The Most Frustrating Thing About Autism…..


me-dtd-2006….for me isn’t even the autism itself. What frustrates me the most is the general population and how it views our children. I can’t even begin to count how many times I got the “dirty look” or snide remark about bad parenting skills. If these people only had a clue what we, as families who have a member with autism; live with day-to-day I could guarantee most if not all, would be a lot less judgmental about our kids and their parents.

I have adopted over the past few months an “I don’t give a fuck what you think” attitude about people’s attitudes where my son is concerned. Because, frankly I get tired of trying to explain what autism is. It makes me feel like I am justifying my child’s behavior and existence. My child has as much right to go to Wal-Mart or a restaurant as any neuro-typical child does. I am getting to the point where I plan on purchasing THIS.

Equally, I get frustrated by the neuro-diversity sect who believes that autism is ok. They don’t see this issue as an illness with physical issues. They think that being autistic is ok. Which I wouldn’t have problems with if they were speaking for themselves only, but they don’t, they are trying to sway parents into thinking that as severe as their children may be with all the gastrointestinal issues, the inability of the child’s system to release toxins, the brain inflammation, the liver malfunctions, that it’s ok that they remain in that constant state of pain. I will go to the ends of the earth to help my children. My son has been on bio-medical therapies for over 5 years now. Seeing the improvements that have stemmed from just this one approach convinces me that autism is not only a physical, medical issue but that it is treatable and I believe in many cases REVERSIBLE. I remember not that long ago when JR used to constantly slap his stomach. That was his only self-injurious behavior he had and at the time I thought it was a stim of some kind. After we began treating him for yeast overgrowth in his intestinal tract did the slapping begin to abate. That is when I realized that he was in discomfort from the yeast.

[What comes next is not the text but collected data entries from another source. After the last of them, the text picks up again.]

/-- OPLOW rises past every closed OPSEQ below the lowest one still open (08 R206). -/
def Body.raiseOplow (s : Body) (a : W32) : Body :=
  match s.group a with
  | none => s
  | some g =>
    let rel := fun (o : W32) => (opNum o + 2 ^ 28 - g.oplow) % 2 ^ 28
    let lowOpen := best (· < ·) ((s.coll.ctxs.filter fun c => c.key.g == a).map fun c => rel c.key.opseq)
    let closedRel := (s.coll.closed.filter fun x => x.1.g == a && rel x.1.opseq < 4096).map fun x => rel x.1.opseq + 1
    let top := (closedRel.filter fun n => match lowOpen with | some l => n ≤ l | none => true).foldl max 0
    let low := (g.oplow + top) % 2 ^ 28
    let s := s.modGroup a fun g => { g with oplow := low }
    { s with coll := { s.coll with closed := s.coll.closed.filter fun x =>
        x.1.g != a || (opNum x.1.opseq + 2 ^ 28 - low) % 2 ^ 28 < 4096 } }

/-- Chunks whose result stands: confirmed at the root, passed downward elsewhere and in PASS_THROUGH. -/
def Body.haveOf (s : Body) (c : Ctx) : List Nat := if s.isRoot c && c.st != .passThrough then c.confirmed else c.passed

/-- Ranks that a status lists, with SUSPECT in bit 31 (08 Table 8-9). -/
def Body.statusRanks (s : Body) (c : Ctx) (g : Group) (status : Nat) : List Nat :=
  let mark := fun r => r + (if (g.member r).suspect then 2 ^ 31 else 0)
  match status with
  | 2 => (sortNat c.fencedSince).map mark
  | 3 =>
    match (List.range c.nchunk).find? fun n => !((s.haveOf c).contains n) && !s.noResult c g n with
    | none => []
    | some n =>
      let t := s.stage ⟨c.key, n⟩
      let miss := (c.wanted g n).1.filter fun i => !(match t with
        | some t => t.inputs.any fun x => x.idx == i && x.complete
        | none => false)
      (sortNat (miss.filterMap fun i => match i with | .rank r => some r | .pod p => some p | .module _ => none)).map mark
  | _ => []

/-- Forget RPUT frames that waited for a context that has closed (08 R203, R207). -/
def Body.dropWaiting (s : Body) (c : Ctx) : Body :=
  c.waiting.foldl (fun s f => (s.bump .rputClosed (s.settFor c)).doneHere f) s

/-- Close a context with a status of Table 8-9. -/
def Body.closeCtx (s : Body) (k : CtxKey) (status cause : Nat) : Body :=
  match s.ctx k, s.group k.g with
  | some c, some g =>
    let ranks := s.statusRanks c g status
    let list := ranks.take 2042
    let s := if status != 0 && s.isRoot c then
        s.sendRecord c g 3 (recordHead c g 3 status cause (s.haveOf c).length ranks.length ++ rankWords list)
      else s
    let s := if status = 0 then s else
      s.emit 0x300 ([put k.opseq.toNat 32 + k.g.toNat, put ranks.length 18 + put c.flags.toNat 12 + put cause 8 + status]
        ++ ((rankWords (list.take 8)).map BitVec.toNat))
    let s := (s.dropStages c).dropWaiting c
    let s := s.releaseCtx c
    let s := { s with coll := { s.coll with ctxs := s.coll.ctxs.filter (fun d => d.key != k)
                                            closed := s.coll.closed ++ [(k, BitVec.ofNat 8 status)] } }
    (s.raiseOplow k.g).retryAll
  | _, _ => s

/-- Close a context whose every chunk has its result, with the first status of Table 8-9 that applies (08 Table 8-7, R215). -/
def Body.closeIfDone (s : Body) (k : CtxKey) : Body :=
  match s.ctx k, s.group k.g with
  | some c, some g =>
    let all := (List.range c.nchunk).all fun n => (s.haveOf c).contains n || s.noResult c g n
    let status := if !c.fencedSince.isEmpty then 2 else if c.st == .passThrough then 1 else 0
    if all && (c.st == .running || c.st == .passThrough) then s.closeCtx k status 0 else s
  | _, _ => s

end Sys2Proof.Machine
end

Another group that frustrates me is the behavior folks. You know the ones, they think that the only thing that will work in treating autism is a behavioral approach. Whether it be ABA, TEACCH, CLM or what have you, their approach is the only one that works. Even at JR’s school there are still some who feel their way is the only RIGHT way. I have been a huge supporter of behavior modification and the use of ABA and CLM. However, I am open minded enough to realize that there is more than one way to help our children. I have been convinced for years that you can’t do one without doing the other. However, you MUST begin with the repair and healing of the body, the WHOLE body. A child with autism is not going to understand why they are being asked to do certain things until you lift the “fog” that is surrounding their brains. Any child needs to, and wants to know why they are being directed in a certain way.

Maybe as a mom I am more in tune with my son and there for I can read his non-verbal cues of when things are right and when they are wrong. It takes a little more “mother’s intuition” and paying attention to the little things but I can tell when JR is off. I know how to correct most of these “off” issues and the ones I don’t know how to fix his doctor is just a phone call away.

And even though JR is non-verbal it really isn’t difficult to read his non-verbal cues as he is very animated, loving, quick with a smile and happy. He also understands a great deal from; facial expressions, to tone of voice, and even to some extent, body language. I have always been the type that wears her emotions on her sleeve and I think there is good reason for this. It makes it easier for JR to understand what I am trying to say even when I don’t use words to express myself.

So you see it isn’t the autism that frustrates me, it is society and it’s narrow minded approach to how autism is perceived, treated (or in the case of the neuro-diversity bunch, not treated) and how my parenting skills are judged. Again and as is the norm for me, my issues lie with man’s inhumanity to his fellow man.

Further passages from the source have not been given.